Overall, looking at the state of AI as we enter (or near) 2024, around 65% of my 2024 AI and GenAI predictions were right or on track. While some predictions (like the continued rise of open-source models and growth of on-device AI) are spot-on, others (e.g., Apple fully replacing Siri or launching a direct Google competitor) haven’t quite materialized—or at least not yet.

1. Apple will beta release a Google Competitor

  • What I Predicted: Apple would roll out a search engine or technology rivaling Google’s dominance.
  • What Happened: While Apple continues to invest heavily in AI under the hood, there hasn’t been a direct, public “Google competitor.” Rumors swirl about Apple GPT and more AI-driven Spotlight and Siri enhancements, but a full-fledged search engine isn’t here yet.

2. Apple will replace Siri

  • What I Predicted: Siri, as we know it, would be replaced by a more advanced AI assistant.
  • What Happened: Siri has seen incremental improvements, but it hasn’t been completely replaced. Apple’s focus on new AI features (like on-device machine learning) suggests bigger changes might be coming—just not yet in 2024.

3. Targeted and Smaller Language Models

  • What I Predicted: We’d see LLMs that are more specialized and more compact.
  • What Happened: This has largely come true. We’ve witnessed a shift toward smaller, domain-specific models that organizations can deploy more efficiently.
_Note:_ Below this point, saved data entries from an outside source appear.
-- ==== Sys2Proof/Machine/Timebase.lean ====
section
/-! DEFINITION. The field timebase (R177, R178): reference pulses, the internal generator, and the field boundary with the four blocks
that receive it. -/

namespace Sys2Proof.Machine

/-! ### The four blocks of a boundary (R178) -/

/-- The blocks that receive a field boundary (R178). -/
inductive BoundaryBlock where
  | window | scheduler | ingest | report
deriving DecidableEq, Repr

/-- The four blocks. -/
def boundaryBlocks : List BoundaryBlock := [.window, .scheduler, .ingest, .report]

/-- The block at a place of a list, with the list that is left. -/
def pickBlock (blocks : List BoundaryBlock) (k : Nat) : List BoundaryBlock × List BoundaryBlock :=
  (blocks[k]?.toList, blocks.eraseIdx k)

/-- The order a boundary's number names, one of the 24 (log entry 3). -/
def blockOrder (k : BoundaryOrder) : List BoundaryBlock :=
  let p1 := pickBlock boundaryBlocks (k.val / 6)
  let p2 := pickBlock p1.2 (k.val % 6 / 2)
  let p3 := pickBlock p2.2 (k.val % 2)
  p1.1 ++ p2.1 ++ p3.1 ++ p3.2

/-- One block takes the boundary (R13, R93, R45, R197). What a lost lock completes is completed with it (R171), and the conditions
told by then are those the Report Unit composes from (R194). -/
def takeBoundary : BoundaryBlock → State → State
  | .window, s => ageSlots s
  | .scheduler, s => reloadBudget s
  | .ingest, s => settle (watchBoundary s)
  | .report, s => composeNotice (tellConditions s)

/-- A field boundary: each of the four blocks takes it, in the order given (R178). -/
def fieldBoundary (order : BoundaryOrder) (s : State) : State :=
  settle ((blockOrder order).foldl (fun t block => takeBoundary block t) s)

/-! ### Pulses and the generator (R177, R178) -/

/-- The nominal field period in 1/120 ms: 20 ms, or 1001/60 ms (R177). -/
def nominalPeriod : Format → Nat
  | .f25 => 2400
  | .f30 => 2002

/-- A pulse arriving at a time is accepted: at least half a nominal period after the last boundary, or before the first (R177). -/
def pulseAccepted (t : Timebase) (time : Nat) : Bool :=
  !t.boundaryMade || decide (t.period ≤ 2 * (time - t.last))

/-- The timebase makes a boundary at a time: the nominal period is read there and the mode told (R177, R178). -/
def markBoundary (mode : TimebaseMode) (time : Nat) (s : State) : State :=
  tellTimebase
    { s with
      timebase :=
        { s.timebase with mode := mode, last := time, boundaryMade := true, period := nominalPeriod s.settings.format } }

/-- A pulse that comes too soon is ignored and tallied (R177). -/
def ignorePulse (s : State) : State := { s with timebase := { s.timebase with ignored := bump s.timebase.ignored } }

/-- A reference pulse at a time (R177). -/
def takePulse (time : Nat) (order : BoundaryOrder) (s : State) : State :=
  if pulseAccepted s.timebase time then fieldBoundary order (markBoundary .synced time s) else ignorePulse s

/-- Three nominal periods have passed with no pulse accepted: FREE RUN, with a boundary at that moment (R178). -/
def freeRunEntry (order : BoundaryOrder) (s : State) : State :=
  match s.timebase.mode with
  | .synced => fieldBoundary order (markBoundary .freeRun (s.timebase.last + 3 * s.timebase.period) s)
  | .freeRun => s

/-- The generator's boundary, one nominal period after the last, while in FREE RUN (R178). -/
def generatorTick (order : BoundaryOrder) (s : State) : State :=
  match s.timebase.mode with
  | .synced => s
  | .freeRun => fieldBoundary order (markBoundary .freeRun (s.timebase.last + s.timebase.period) s)

end Sys2Proof.Machine
end

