-- ==== Sys2Proof/Certificates/Slice0/Obligations.lean ====
section
/-! DEFINITION. The statements for the provers, in the order of OBLIGATIONS.json. A statement's docstring says which rules of the spec it
formalises, and where it rests on a choice of the model. -/

open Sys2Proof Sys2Proof.Machine

/-! ### The whole part -/

/-- The step takes the command at the front of the queue: it is `exec` of that command on the state with the queue's rest. On an empty
queue the part idles, which is the model's choice (log entry 15). -/
def Obligations.StepTakesFront : Prop :=
  (∀ (c : Instr) (rest : List Instr) (s : State), s.pending = c :: rest → step s = exec c { s with pending := rest }) ∧
    ∀ s : State, s.pending = [] → step s = .next s

/-- Every command answers a next state and leaves the queue of commands waiting as it is. That it holds of every command is the
model's own: POWER ON and a RESET's effect leave the queue, which is no part of the device (log entry 16), and a row whose event does
not arise still answers a next state (log entries 2 and 14). The spec names the commands and states no such rule. -/
def Obligations.ExecCompletes : Prop := ∀ (c : Instr) (s : State), ∃ t, exec c s = .next t ∧ t.pending = s.pending

/-- What the spec gives for reset: the title IDLE with no declarations and default settings, the timebase SYNCED, an empty window,
ingest STOPPED, no rules, PASS entries, an idle Scheduler and unit, a WAITING recorder, nothing to verify, no region, nothing to
report, and a link that hunts with nothing queued (R27, R32, R59, R60, R101, R104, R122, R144, R153, R155, R176, R198). -/
def Obligations.ResetValues : Prop :=
  let s := State.reset
  (s.title.state = .idle ∧ s.title.declaration = none ∧ s.settings = Settings.defaults ∧ s.timebase.mode = .synced ∧
    s.timebase.ignored = 0) ∧
  ((∀ i : Fin 32, s.slots[i] = SlotRecord.freed) ∧ s.anchor = none ∧ s.gaps = []) ∧
  (s.ingest.state = .stopped ∧ s.ingest.next = none ∧ s.ingest.frame = none) ∧
  ((∀ k : Fin 16, s.classifier.rules[k] = none) ∧
    ∀ e : Fin 32, s.strategy.entries[e] = { kind := .pass, next := none, wait := false, limit := 18 }) ∧
  (s.sched.jobs = [] ∧ s.sched.bottom = 7 ∧ s.sched.tierMode = .fixed ∧ s.sched.maskSet = 0 ∧ s.sched.creation = 0 ∧
    s.sched.counter = 24 ∧ s.repair.op = none) ∧
  (s.feed.state = .waiting ∧ s.feed.pausePending = false ∧ s.feed.h = none ∧ s.feed.tagCounter = 0 ∧ s.feed.flight = none) ∧
  (s.verify.entries = [] ∧ s.verify.queue = [] ∧ s.spare.region = none ∧ s.spare.inFlight = 0 ∧ s.spare.table = []) ∧
  (s.reports.done = [] ∧ s.reports.missed = 0 ∧ s.reports.truths = Conditions.none ∧ s.reports.reported = Conditions.none ∧
    s.reports.alerts = Alerts.none ∧ s.reports.events = []) ∧
  (s.link.receiver = none ∧ s.link.queue = [] ∧ s.link.sending = none ∧ s.link.waiting = [])

/-- POWER ON returns every block to its reset values. The end of the reset reply's transmission does so too, but that the frame memory
keeps its samples, the last message on the recorder line then being CANCEL exactly when a write was in flight (R1, R27, R141, R176,
R184, R189). The model's choices: RESET TAKES EFFECT standing alone is that end where such a reply is in transmission and changes
nothing otherwise (log entry 2); the last message on the recorder line is a field of the model's (log entry 23); the queue of commands
waiting stays (log entry 16); at power-on the frame memory reads black (log entry 7). -/
def Obligations.DeviceResets : Prop :=
  ∀ s : State,
    exec .powerOn s = .next { State.reset with pending := s.pending } ∧
    (∀ m : Message, s.link.sending = some m → m.cls = .resetReply →
      let cancelled : State :=
        { State.reset with
          buffers := s.buffers, pending := s.pending, recorderOut := s.feed.flight.map (fun w => .cancel w.tag) }
      exec .resetTakesEffect s = .next cancelled ∧ exec .transmissionEnd s = .next cancelled) ∧
    ((∀ m : Message, s.link.sending = some m → m.cls ≠ .resetReply) → exec .resetTakesEffect s = .next s)

/-! ### Invariants -/

/-- The frame memory keeps its canonical form: no command breaks it, from any state that has it. -/
def Obligations.MemoryStaysCanonical : Prop :=
  ∀ s t : State, memoryCanonical s → step s = .next t → memoryCanonical t

/-- Through every step the receive queue and the messages waiting keep within R183's and R184's bounds, and the done list, the title
event list, their counts and the gap list within theirs (R24, R192, R196, R197). No step leaves a complete drain or close untaken
(R171, R172), nor a condition's truth untold (R194). -/
def Obligations.QueuesStayBounded : Prop :=
  ∀ s t : State, step s = .next t →
    (linkBounded s → linkBounded t) ∧ (listsBounded s → listsBounded t) ∧ (titleSettled s → titleSettled t) ∧
      (conditionsTold s → conditionsTold t)

/-- The settings, the band budget and the band limits keep within their ranges through every step. -/
def Obligations.ConfigurationStaysLegal : Prop :=
  ∀ s t : State, configurationLegal s → step s = .next t → configurationLegal t

/-- The invariants hold at reset. -/
def Obligations.InvariantsAtReset : Prop :=
  memoryCanonical State.reset ∧ linkBounded State.reset ∧ listsBounded State.reset ∧ configurationLegal State.reset ∧
    titleSettled State.reset ∧ conditionsTold State.reset

/-! ### The picture line -/

/-- In STOPPED the picture line's events are consumed and change nothing (R31). In ACQUIRE the first FIELD START is given up, whichever
its parity, and after it every FIELD START B; a FIELD END is consumed (R35, R49). What settling does is stated of the drain and the
close; here, with the title settled and the conditions told, it does nothing. -/
def Obligations.UnlockedIngestConsumes : Prop :=
  ∀ (s : State) (parity : Field) (signals : SideSignals),
    (titleSettled s → conditionsTold s → settle s = s) ∧
    (s.ingest.state = .stopped →
      (∀ (index count : Byte) (samples : BandImage), exec (.band index count samples) s = .next s) ∧
        exec (.fieldStart parity signals) s = .next (settle s) ∧ exec .fieldEnd s = .next (settle s)) ∧
    (s.ingest.state = .acquire →
      exec .fieldEnd s = .next (settle s) ∧
      (s.ingest.discardPending = true →
        exec (.fieldStart parity signals) s =
          .next
            (settle
              { s with
                ingest :=
                  { s.ingest with discardPending := false, fieldsDiscarded := bump s.ingest.fieldsDiscarded } })) ∧
      (s.ingest.discardPending = false →
        exec (.fieldStart .b signals) s =
          .next (settle { s with ingest := { s.ingest with fieldsDiscarded := bump s.ingest.fieldsDiscarded } })))

/-- A FIELD START that begins a frame, with a FREE slot: the frame takes the next frame number and the lowest-numbered FREE slot, whose
record is that of R7, the watch count 0 and ingest LOCKED. FIELD START A does so in ACQUIRE, and both parities in LOCKED with no frame
under assembly, a frame begun with field B having field A all MISSING (R7, R35, R36, R38). While new frames are not accepted the field
is consumed instead and ingest enters STOPPED (R46). In LOCKED a FIELD START that cannot join closes the frame under assembly first: it
is what it is with none, taken on the state reached once that frame is closed, a DROPPED one set aside, one with a slot completed with
its absent bands MISSING (R39, R40, R43, R44). That completion is stated with a band operation in flight, and of a clean frame with no
job. -/
def Obligations.FieldStartBeginsFrame : Prop :=
  ∀ (s : State) (signals : SideSignals),
    (∀ (n last : Nat) (i : Fin 32),
      s.ingest.next = some n → s.ingest.last = some last → n ≤ last →
      s.slots[i].state = .free → (∀ j : Fin 32, j < i → s.slots[j].state ≠ .free) →
        let begun (p : Field) : State :=
          { s with
            slots :=
              s.slots.set i
                { SlotRecord.freed with
                  state := .filling, frame := some n
                  signals := if p = .a then ⟨some signals, none⟩ else ⟨none, some signals⟩ }
            ingest :=
              { s.ingest with
                state := .locked
                watch := 0
                next := if n = 4294967295 then none else some (n + 1)
                frame :=
                  some
                    { number := n, slot := some i, begunA := decide (p = .a), begunB := decide (p = .b), openField := some p }
                accepted := bump s.ingest.accepted } }
        (s.ingest.state = .acquire → s.ingest.discardPending = false →
          exec (.fieldStart .a signals) s = .next (settle (begun .a))) ∧
        (s.ingest.state = .locked → s.ingest.frame = none → s.ingest.accepting = true →
          exec (.fieldStart .a signals) s = .next (settle (begun .a)) ∧
            ∃ u, exec (.fieldStart .b signals) s = .next (settle u) ∧ markedMissing i [.a] (begun .b) u)) ∧
    (∀ (n last : Nat) (p : Field),
      s.ingest.next = some n → s.ingest.last = some last → n ≤ last →
      s.ingest.state = .locked → s.ingest.frame = none → s.ingest.accepting = false →
        exec (.fieldStart p signals) s =
          .next
            (settle (decisionPoint
              { s with
                ingest :=
                  { s.ingest with
                    state := .stopped, watch := 0, fieldsDiscarded := bump s.ingest.fieldsDiscarded } }))) ∧
    (∀ (p : Field) (a : Assembly),
      s.ingest.state = .locked → s.ingest.frame = some a → (p = .a ∨ a.begunA = false ∨ a.begunB = true) →
        (a.slot = none →
          exec (.fieldStart p signals) s =
            exec (.fieldStart p signals) { s with ingest := { s.ingest with frame := none } }) ∧
        ∀ (i : Fin 32) (n : Nat), a.slot = some i → s.slots[i].frame = some n →
          (s.repair.op.isSome = true →
            frameClosed s i n 0 (fun c => exec (.fieldStart p signals) s = exec (.fieldStart p signals) c)) ∧
          (repairIdle s → cleanFrame s i → (∀ j : Fin 32, s.slots[j].state ≠ .repairing) →
            exec (.fieldStart p signals) s =
              exec (.fieldStart p signals)
                (decided
                  { s with
                    slots := s.slots.set i { s.slots[i] with state := .ready, age := some 0 }
                    ingest := { s.ingest with frame := none, watch := 0 } })))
This is a big win for privacy and cost-effectiveness.

4. On-Device: 2024 and beyond will be all about Smaller Models “on-device”

  • What I Predicted: AI would increasingly move from large cloud-hosted models to smaller, on-device deployments.
  • What Happened: Indeed, there’s a growing trend toward running LLMs locally (or at least partly on-device), especially on smartphones and specialized hardware. Advances in chips and edge computing are making it feasible.

5. We will see more Multimodal Large Language Models

  • What I Predicted: LLMs that process multiple types of data—text, images, audio, video—would multiply.
  • What Happened: GPT-4, PaLM-E, Llama 2, and other models have made strides in multimodality. This is an area that’s expanding quickly, so the prediction about more multimodal approaches was definitely correct.

6. Large Language Models will be moving into the Domain of Perception

  • What I Predicted: LLMs would expand into perceiving and interpreting visual and audio signals.
  • What Happened: We’re seeing LLMs integrated with APIs for image recognition, text-to-speech, and other sensory inputs. Though not fully “human-like” in perception, the forward steps are undeniable.

7. LLMs will move into World Modeling

  • What I Predicted: Models would handle more contextual understanding of the world, bridging real-time data and logical inference.
  • What Happened: We do see some advanced AI systems combining language with real-world data (for instance, ChatGPT plugins). True, comprehensive “world modeling” is still emerging—but the seeds are definitely there.

8. AI-generated video will improve in quality exponentially

  • What I Predicted: AI video generation would get dramatically better.
  • What Happened: Tools like Runway, Pika Labs, and others have shown huge improvements. While “exponential” might be a bit strong, the advances in video quality and speed are evident.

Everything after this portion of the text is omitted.